Culture preparation for whole-cell recordings √TIMING >2 hrs

  1. Place external recording solutions at 23–25°C for at least 2 hrs before use (solutions are stored at 4°C).
  2. Fabricate whole-cell recording electrodes for a 3-hr experiment (normally 8–16 capillary pipettes). A two-stage pull process is required to obtain electrodes with tip diameters of 1.5 μm and resistance of 6–8 MΩ. The first-stage and second-stage pulls are achieved with 89–92% and 65–69% of pull power, respectively. Heat-polish the tip of the electrode under a microforge (magnification 525×) by bringing it close to a U-shaped platinum wire coated with a drop of silicon glass (~10 μm apart), through which a current 30–40% of the full power is passed for < two seconds, repeated several times to obtain the desired tip shape and opening. Sufficient heat-polish can be determined by the clear visibility of the internal border of the electrode throughout the tip region.
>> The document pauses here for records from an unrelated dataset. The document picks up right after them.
/-- CLEAR_FAULTS (R113, R115, R116, R123, R188): of the kinds and channels named, each latch whose condition is mirrored absent is cleared and each
whose condition is present is listed; FAULT_CLEARED is raised channel by channel in ascending order and in fault-kind order; with the
release flag the channels of the mask mirrored LOCKED form the release set, and the tokens of those with no release outstanding
advance. It ends with OK when the set is empty, waits while the link is UP or DEGRADED, and ends with PENDING otherwise, the
outstanding set then being the release set. Bytes out of range are refused with BAD_VALUE. The response and a REPORT frame that come at
one moment with TXD idle may go in either order (log entry 24). -/
def Obligations.ClearFaults : Prop :=
  ∀ (s : State) (seq : Byte) (channels : Half) (kinds release : Byte) (f : Frame),
    f = clearFaultsFrame seq channels kinds release → s.Takes f →
    (channels = 0 ∨ 4096 ≤ channels.toNat ∨ 32 ≤ kinds.toNat ∨ 2 ≤ release.toNat →
      exec (.clearFaults seq channels kinds release) s = .next (s.answered f .badValue [])) ∧
    (∀ (cleared present : PerChan (PerKind Bool)) (set : ChanSet) (u : State),
      channels ≠ 0 → channels.toNat < 4096 → kinds.toNat < 32 → release.toNat < 2 →
      cleared = (Table.ofFn fun c => PerKind.ofFn fun k =>
        decide (channels.getLsbD c.val = true ∧ kinds.getLsbD (faultCode k).toNat = true ∧
          (s.ct.entries.get c).latched.get k = true ∧ (s.ct.entries.get c).mirror.conditions.get k = false)) →
      present = (Table.ofFn fun c => PerKind.ofFn fun k =>
        decide (channels.getLsbD c.val = true ∧ kinds.getLsbD (faultCode k).toNat = true ∧
          (s.ct.entries.get c).latched.get k = true ∧ (s.ct.entries.get c).mirror.conditions.get k = true)) →
      (∀ c : Chan, set.getLsbD c.val =
        decide (release = 1 ∧ channels.getLsbD c.val = true ∧ (s.ct.entries.get c).mirror.protection = .locked)) →
      u = { s with
        ct := { s.ct with
          entries := Table.ofFn fun c =>
            let e := s.ct.entries.get c
            { e with
              latched := PerKind.ofFn fun k => e.latched.get k && !(cleared.get c).get k
              token := if set.getLsbD c.val = true ∧ e.token = e.mirror.token then e.token + 1 else e.token } }
        ru := s.ru.takeAll s.blc.time (allChans.flatMap fun c =>
          ([FaultKind.overcurrent, .overtemp, .openOn, .openOff, .shortSupply].filter fun k => (cleared.get c).get k).map
            (Event.faultCleared c)) } →
      ∀ contents : List Byte,
        contents = (allChans.map fun c => kindsByte (cleared.get c)) ++ (allChans.map fun c => kindsByte (present.get c))
          ++ bytes2 (set.setWidth 16) ++ bytes2 (set.setWidth 16) →
        (set = 0 →
          exec (.clearFaults seq channels kinds release) s = .next ((u.answered f .ok contents).tiedFrom s)) ∧
        (set ≠ 0 → s.blc.link = .up ∨ s.blc.link = .degraded →
          exec (.clearFaults seq channels kinds release) s = .next (u.waitsFor f (.release cleared present set))) ∧
        (set ≠ 0 → s.blc.link = .syncing ∨ s.blc.link = .lost →
          exec (.clearFaults seq channels kinds release) s = .next ((u.answered f .pending contents).tiedFrom s)))

/-- READ_FILTER (R190) and SET_FILTER (R131, R189). An index above 7, a flag other than 0 or 1, an action code above 2, a mandatory kind and a
channel-set bit 12 to 14 are refused with BAD_VALUE. SET_FILTER replaces the entry, with a match count of 0. READ_FILTER is answered
with the index, the enabled flag, the kind set, the channel set, the action code and the match count before any clearing, in the
encoding of SET_FILTER, and with the clear flag the match count then becomes 0; what SET_FILTER has written reads back byte for
byte. -/
def Obligations.FilterTable : Prop :=
  ∀ (s : State) (seq i : Byte),
    (∀ (en : Byte) (kinds channels : Half) (action : Byte) (f : Frame),
      f = ⟨seq, 0x30, [i, en] ++ bytes2 kinds ++ bytes2 channels ++ [action]⟩ → s.Takes f →
      (8 ≤ i.toNat ∨ 2 ≤ en.toNat ∨ 3 ≤ action.toNat ∨ kinds &&& 0b1011100100000001#16 ≠ 0 ∨
          channels &&& 0b0111000000000000#16 ≠ 0 →
        exec (.setFilter seq i en kinds channels action) s = .next (s.answered f .badValue [])) ∧
      (∀ (j : Fin 8) (a : FilterAction), i.toNat = j.val → en.toNat < 2 → action = a.code →
        kinds &&& 0b1011100100000001#16 = 0 → channels &&& 0b0111000000000000#16 = 0 →
        ∀ x : FilterEntry, x = ⟨decide (en = 1), kinds, channels.setWidth 12, channels.getLsbD 15, a, 0⟩ →
        exec (.setFilter seq i en kinds channels action) s =
          .next (({ s with ru := { s.ru with filter := s.ru.filter.set j x } } : State).answered f .ok []) ∧
        readFilterContents j x = [i, en] ++ bytes2 kinds ++ bytes2 channels ++ [action] ++ [0, 0])) ∧
    (∀ clear : Byte, s.Takes ⟨seq, 0x31, [i, clear]⟩ →
      (8 ≤ i.toNat ∨ 2 ≤ clear.toNat →
        exec (.readFilter seq i clear) s = .next (s.answered ⟨seq, 0x31, [i, clear]⟩ .badValue [])) ∧
      (∀ (j : Fin 8) (x : FilterEntry), i.toNat = j.val → clear.toNat < 2 → x = s.ru.filter.get j →
        exec (.readFilter seq i clear) s =
          .next (({ s with
            ru := { s.ru with filter := s.ru.filter.set j (if clear = 1 then { x with count := 0 } else x) } } : State).answered
            ⟨seq, 0x31, [i, clear]⟩ .ok
            ([i, if x.enabled = true then 1 else 0] ++ bytes2 x.kinds
              ++ bytes2 (x.channels.setWidth 16 ||| if x.noChannel = true then 0x8000 else 0)
              ++ ([match x.action with
                  | .report => 0
                  | .count => 1
                  | .drop => 2] : List Byte)
              ++ bytes2 (BitVec.ofNat 16 x.count)))))

/-- READ_SNAPSHOT (R155, R191, TABLE 74) and SOFT_RESET (R173, R192). With a snapshot standing, READ_SNAPSHOT is answered OK with its 35 bytes;
with none, UNAVAILABLE with no other byte; the slot is not touched. SOFT_RESET places its response OK, which is marked as the one
that ends in the control reset, leaves the reply cache as it is and enters RESETTING. -/
def Obligations.ReadSnapshotAndSoftReset : Prop :=
  ∀ (s : State) (seq : Byte),
    (s.Takes ⟨seq, 0x40, []⟩ →
      (s.mc.last = none → exec (.readSnapshot seq) s = .next (s.answered ⟨seq, 0x40, []⟩ .unavailable [])) ∧
      (∀ p, s.mc.last = some p → p.bytes.length = 35 ∧
        exec (.readSnapshot seq) s =
          .next (s.answered ⟨seq, 0x40, []⟩ .ok
            (bytes2 p.number ++ bytes4 p.time ++ [byteOf p.overwrites, p.link.code, p.band.code]
              ++ bytes2 (p.demand.setWidth 16) ++ (allChans.map fun c => (p.protections.get c).code)
              ++ (allChans.map fun c => kindsByte (p.latched.get c)))))) ∧
    (s.Takes ⟨seq, 0x7F, []⟩ →
      exec (.softReset seq) s =
        .next { s with
          hlk := { s.hlk with
            inbound := s.hlk.inbound.tail, responses := s.hlk.responses ++ [⟨⟨seq, 0xFF, [0x00]⟩, true⟩] }
          ce := { s.ce with engine := .resetting } })

/-- The end of a wait (R33, R116, R166, R186, R188): a good status frame after which nothing is awaited any more ends the command with OK, and a
wait timer that has counted 400 advances ends it with TIMEOUT; the response, formed from the state as it stands, joins the
response queue and the reply cache, and the Command Engine is IDLE. Before either the command goes on waiting, and a WAIT_TIMER_EXPIRY
with no command waiting, in IDLE or in RESETTING, changes nothing (log entry 2). The response and a REPORT frame that come with a
status frame at one moment with TXD idle may go in either order (log entry 24). -/
def Obligations.WaitEnds : Prop :=
  (∀ s : State, s.runs = true → s.ce.engine = .idle ∨ s.ce.engine = .resetting → exec .waitTimerExpiry s = .next s) ∧
  ∀ (s : State) (w : WaitingCommand), s.runs = true → s.ce.engine = .waiting w →
    let awaits (t : State) (c : Chan) : Bool :=
      match w.awaited with
      | .confirmation m => m.getLsbD c.val && (t.ct.entries.get c).pending
      | .release _ _ m => m.getLsbD c.val && decide ((t.ct.entries.get c).token ≠ (t.ct.entries.get c).mirror.token)
    let reply (status : Status) (left : ChanSet) : Frame :=
      ⟨w.frame.seq, responseKind w.frame.kind, status.code :: (match w.awaited with
        | .confirmation _ => bytes2 (left.setWidth 16)
        | .release cleared present m => (allChans.map fun c => kindsByte (cleared.get c))
            ++ (allChans.map fun c => kindsByte (present.get c)) ++ bytes2 (m.setWidth 16) ++ bytes2 (left.setWidth 16))⟩
    (w.elapsed < 400 → exec .waitTimerExpiry s = .next s) ∧
    (400 ≤ w.elapsed → ∃ left : ChanSet, (∀ c : Chan, left.getLsbD c.val = awaits s c) ∧
      exec .waitTimerExpiry s =
        .next { s with
          hlk := { s.hlk with responses := s.hlk.responses ++ [⟨reply .timeout left, false⟩] }
          ce := ⟨.idle, some ⟨w.frame.seq, w.frame.crc, reply .timeout left⟩⟩ }) ∧
    (∀ (k : Nat) (f : StatusFrame), (s.barrier.late ++ s.barrier.status)[k]? = some f →
      f.cycle = s.blc.time.setWidth 8 → s.blc.goodTaken = false →
      ∃ t, exec (.goodStatusFrameTaken k) s = .next t ∧
        ((∀ c : Chan, awaits t c = false) →
          t.hlk = { s.hlk with
            responses := s.hlk.responses ++ [⟨reply .ok 0, false⟩]
            tie := s.hlk.tie || tieBetween s t } ∧
          t.ce = ⟨.idle, some ⟨w.frame.seq, w.frame.crc, reply .ok 0⟩⟩) ∧
        ((∃ c : Chan, awaits t c = true) → t.hlk = s.hlk ∧ t.ce = s.ce))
    • CAUTION Even if we use the same parameters to fabricate electrodes, there is a discernible variance in the electrode resistance depending on the room temperature and humidity. It is easier to adjust the above parameters by referencing amplitudes of leak currents (with square pulses for a seal test, 5 mV for 7 ms) when the recording electrode is placed in the bath recording solution (see below for the detail).
  3. Defrost internal recording solutions at 23–25°C for at least 30 min and filter them with syringe filters (Millipore, Millex GV 0.22 μm) before use. Normally, these solutions can be used for 6–8 hrs. For experiments that require intracellular administration of either agonists or antagonists, keep the internal recording solutions containing these chemicals on ice until 5 min before use.
  4. Replace the culture medium with external recording solutions containing agonists and antagonists15–17 at least 30 min before initiating experiments.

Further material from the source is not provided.